§ **RECORDS FOR PROCESSING**
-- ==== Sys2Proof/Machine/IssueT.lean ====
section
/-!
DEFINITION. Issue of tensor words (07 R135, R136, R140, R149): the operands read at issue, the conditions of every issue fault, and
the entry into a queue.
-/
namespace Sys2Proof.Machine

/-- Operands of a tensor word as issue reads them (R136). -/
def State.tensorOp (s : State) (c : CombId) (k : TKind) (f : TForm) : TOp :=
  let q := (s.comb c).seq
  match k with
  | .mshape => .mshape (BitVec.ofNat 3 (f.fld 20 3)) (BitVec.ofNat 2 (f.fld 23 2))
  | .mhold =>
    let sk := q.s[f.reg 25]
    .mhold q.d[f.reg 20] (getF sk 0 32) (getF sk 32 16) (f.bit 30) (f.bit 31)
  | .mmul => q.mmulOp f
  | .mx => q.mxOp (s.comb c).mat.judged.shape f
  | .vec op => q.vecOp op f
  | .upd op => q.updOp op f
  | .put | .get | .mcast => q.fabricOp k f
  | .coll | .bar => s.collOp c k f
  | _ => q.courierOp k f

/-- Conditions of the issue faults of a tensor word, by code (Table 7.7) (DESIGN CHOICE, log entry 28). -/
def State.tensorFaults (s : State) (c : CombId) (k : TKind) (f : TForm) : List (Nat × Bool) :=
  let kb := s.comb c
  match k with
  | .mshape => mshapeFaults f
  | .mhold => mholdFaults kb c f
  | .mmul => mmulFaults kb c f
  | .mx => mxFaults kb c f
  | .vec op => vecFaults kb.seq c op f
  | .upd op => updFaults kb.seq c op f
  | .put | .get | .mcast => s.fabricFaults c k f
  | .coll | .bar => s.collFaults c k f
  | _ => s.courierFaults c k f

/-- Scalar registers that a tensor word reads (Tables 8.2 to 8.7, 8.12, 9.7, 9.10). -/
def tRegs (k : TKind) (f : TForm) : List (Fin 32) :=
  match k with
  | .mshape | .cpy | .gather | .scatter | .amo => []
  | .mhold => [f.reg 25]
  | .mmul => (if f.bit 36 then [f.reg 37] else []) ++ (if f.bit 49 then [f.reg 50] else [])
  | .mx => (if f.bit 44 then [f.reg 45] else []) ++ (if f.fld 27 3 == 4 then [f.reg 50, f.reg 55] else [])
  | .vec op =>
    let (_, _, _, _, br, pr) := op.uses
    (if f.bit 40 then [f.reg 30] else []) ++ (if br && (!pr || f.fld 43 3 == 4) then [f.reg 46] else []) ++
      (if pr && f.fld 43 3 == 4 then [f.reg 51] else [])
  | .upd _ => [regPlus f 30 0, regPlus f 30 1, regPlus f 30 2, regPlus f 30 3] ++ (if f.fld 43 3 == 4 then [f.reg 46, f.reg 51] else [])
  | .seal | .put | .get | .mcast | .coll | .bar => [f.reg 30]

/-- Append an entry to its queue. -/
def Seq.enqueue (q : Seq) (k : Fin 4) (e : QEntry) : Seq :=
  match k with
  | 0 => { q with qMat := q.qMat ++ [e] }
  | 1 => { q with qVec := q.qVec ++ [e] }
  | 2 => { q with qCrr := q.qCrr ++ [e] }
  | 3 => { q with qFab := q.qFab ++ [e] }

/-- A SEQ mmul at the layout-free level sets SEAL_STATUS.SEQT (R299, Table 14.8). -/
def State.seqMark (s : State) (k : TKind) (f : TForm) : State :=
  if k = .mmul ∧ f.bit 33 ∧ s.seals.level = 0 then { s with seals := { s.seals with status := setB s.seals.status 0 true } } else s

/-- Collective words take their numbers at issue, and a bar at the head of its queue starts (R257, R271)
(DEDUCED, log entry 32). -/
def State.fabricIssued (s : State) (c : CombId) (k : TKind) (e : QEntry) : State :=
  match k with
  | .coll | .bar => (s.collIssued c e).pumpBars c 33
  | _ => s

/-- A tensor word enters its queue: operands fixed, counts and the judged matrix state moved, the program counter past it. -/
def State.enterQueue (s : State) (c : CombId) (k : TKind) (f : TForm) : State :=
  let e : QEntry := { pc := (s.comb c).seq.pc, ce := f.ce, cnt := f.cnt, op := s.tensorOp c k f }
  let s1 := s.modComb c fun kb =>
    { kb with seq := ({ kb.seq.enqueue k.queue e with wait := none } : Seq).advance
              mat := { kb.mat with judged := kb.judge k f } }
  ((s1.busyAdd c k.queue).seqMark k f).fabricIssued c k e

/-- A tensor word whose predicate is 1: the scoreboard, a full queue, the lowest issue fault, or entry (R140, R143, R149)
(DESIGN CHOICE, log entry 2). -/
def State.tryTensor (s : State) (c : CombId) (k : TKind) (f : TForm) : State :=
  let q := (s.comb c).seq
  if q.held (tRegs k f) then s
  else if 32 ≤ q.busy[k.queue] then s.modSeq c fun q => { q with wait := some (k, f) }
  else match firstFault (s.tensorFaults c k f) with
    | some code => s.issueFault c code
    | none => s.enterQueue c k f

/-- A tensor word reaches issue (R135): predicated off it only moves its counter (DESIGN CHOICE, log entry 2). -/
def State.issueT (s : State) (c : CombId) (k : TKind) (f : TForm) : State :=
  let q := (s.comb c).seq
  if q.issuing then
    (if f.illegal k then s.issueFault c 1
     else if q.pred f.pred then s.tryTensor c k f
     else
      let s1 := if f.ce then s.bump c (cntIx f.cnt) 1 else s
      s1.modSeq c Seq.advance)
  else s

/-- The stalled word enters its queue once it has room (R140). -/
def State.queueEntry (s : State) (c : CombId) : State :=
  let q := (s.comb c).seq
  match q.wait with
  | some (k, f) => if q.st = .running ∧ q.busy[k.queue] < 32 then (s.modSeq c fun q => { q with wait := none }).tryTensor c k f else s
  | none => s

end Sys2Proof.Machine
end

§ **YOUR TASK**
Copy the data exactly. Leave nothing out.

§ **OUTPUT FOR THIS EXERCISE**
-- ==== Sys2Proof/Machine/IssueT.lean ====
section
/-!
DEFINITION. Issue of tensor words (07 R135, R136, R140, R149): the operands read at issue, the conditions of every issue fault, and
the entry into a queue.
-/
namespace Sys2Proof.Machine

/-- Operands of a tensor word as issue reads them (R136). -/
def State.tensorOp (s : State) (c : CombId) (k : TKind) (f : TForm) : TOp :=
  let q := (s.comb c).seq
  match k with
  | .mshape => .mshape (BitVec.ofNat 3 (f.fld 20 3)) (BitVec.ofNat 2 (f.fld 23 2))
  | .mhold =>
    let sk := q.s[f.reg 25]
    .mhold q.d[f.reg 20] (getF sk 0 32) (getF sk 32 16) (f.bit 30) (f.bit 31)
  | .mmul => q.mmulOp f
  | .mx => q.mxOp (s.comb c).mat.judged.shape f
  | .vec op => q.vecOp op f
  | .upd op => q.updOp op f
  | .put | .get | .mcast => q.fabricOp k f
  | .coll | .bar => s.collOp c k f
  | _ => q.courierOp k f

/-- Conditions of the issue faults of a tensor word, by code (Table 7.7) (DESIGN CHOICE, log entry 28). -/
def State.tensorFaults (s : State) (c : CombId) (k : TKind) (f : TForm) : List (Nat × Bool) :=
  let kb := s.comb c
  match k with
  | .mshape => mshapeFaults f
  | .mhold => mholdFaults kb c f
  | .mmul => mmulFaults kb c f
  | .mx => mxFaults kb c f
  | .vec op => vecFaults kb.seq c op f
  | .upd op => updFaults kb.seq c op f
  | .put | .get | .mcast => s.fabricFaults c k f
  | .coll | .bar => s.collFaults c k f
  | _ => s.courierFaults c k f

/-- Scalar registers that a tensor word reads (Tables 8.2 to 8.7, 8.12, 9.7, 9.10). -/
def tRegs (k : TKind) (f : TForm) : List (Fin 32) :=
  match k with
  | .mshape | .cpy | .gather | .scatter | .amo => []
  | .mhold => [f.reg 25]
  | .mmul => (if f.bit 36 then [f.reg 37] else []) ++ (if f.bit 49 then [f.reg 50] else [])
  | .mx => (if f.bit 44 then [f.reg 45] else []) ++ (if f.fld 27 3 == 4 then [f.reg 50, f.reg 55] else [])
  | .vec op =>
    let (_, _, _, _, br, pr) := op.uses
    (if f.bit 40 then [f.reg 30] else []) ++ (if br && (!pr || f.fld 43 3 == 4) then [f.reg 46] else []) ++
      (if pr && f.fld 43 3 == 4 then [f.reg 51] else [])
  | .upd _ => [regPlus f 30 0, regPlus f 30 1, regPlus f 30 2, regPlus f 30 3] ++ (if f.fld 43 3 == 4 then [f.reg 46, f.reg 51] else [])
  | .seal | .put | .get | .mcast | .coll | .bar => [f.reg 30]

/-- Append an entry to its queue. -/
def Seq.enqueue (q : Seq) (k : Fin 4) (e : QEntry) : Seq :=
  match k with
  | 0 => { q with qMat := q.qMat ++ [e] }
  | 1 => { q with qVec := q.qVec ++ [e] }
  | 2 => { q with qCrr := q.qCrr ++ [e] }
  | 3 => { q with qFab := q.qFab ++ [e] }

/-- A SEQ mmul at the layout-free level sets SEAL_STATUS.SEQT (R299, Table 14.8). -/
def State.seqMark (s : State) (k : TKind) (f : TForm) : State :=
  if k = .mmul ∧ f.bit 33 ∧ s.seals.level = 0 then { s with seals := { s.seals with status := setB s.seals.status 0 true } } else s

/-- Collective words take their numbers at issue, and a bar at the head of its queue starts (R257, R271)
(DEDUCED, log entry 32). -/
def State.fabricIssued (s : State) (c : CombId) (k : TKind) (e : QEntry) : State :=
  match k with
  | .coll | .bar => (s.collIssued c e).pumpBars c 33
  | _ => s

/-- A tensor word enters its queue: operands fixed, counts and the judged matrix state moved, the program counter past it. -/
def State.enterQueue (s : State) (c : CombId) (k : TKind) (f : TForm) : State :=
  let e : QEntry := { pc := (s.comb c).seq.pc, ce := f.ce, cnt := f.cnt, op := s.tensorOp c k f }
  let s1 := s.modComb c fun kb =>
    { kb with seq := ({ kb.seq.enqueue k.queue e with wait := none } : Seq).advance
              mat := { kb.mat with judged := kb.judge k f } }
  ((s1.busyAdd c k.queue).seqMark k f).fabricIssued c k e

/-- A tensor word whose predicate is 1: the scoreboard, a full queue, the lowest issue fault, or entry (R140, R143, R149)
(DESIGN CHOICE, log entry 2). -/
def State.tryTensor (s : State) (c : CombId) (k : TKind) (f : TForm) : State :=
  let q := (s.comb c).seq
  if q.held (tRegs k f) then s
  else if 32 ≤ q.busy[k.queue] then s.modSeq c fun q => { q with wait := some (k, f) }
  else match firstFault (s.tensorFaults c k f) with
    | some code => s.issueFault c code
    | none => s.enterQueue c k f

/-- A tensor word reaches issue (R135): predicated off it only moves its counter (DESIGN CHOICE, log entry 2). -/
def State.issueT (s : State) (c : CombId) (k : TKind) (f : TForm) : State :=
  let q := (s.comb c).seq
  if q.issuing then
    (if f.illegal k then s.issueFault c 1
     else if q.pred f.pred then s.tryTensor c k f
     else
      let s1 := if f.ce then s.bump c (cntIx f.cnt) 1 else s
      s1.modSeq c Seq.advance)
  else s

/-- The stalled word enters its queue once it has room (R140). -/
def State.queueEntry (s : State) (c : CombId) : State :=
  let q := (s.comb c).seq
  match q.wait with
  | some (k, f) => if q.st = .running ∧ q.busy[k.queue] < 32 then (s.modSeq c fun q => { q with wait := none }).tryTensor c k f else s
  | none => s

end Sys2Proof.Machine
end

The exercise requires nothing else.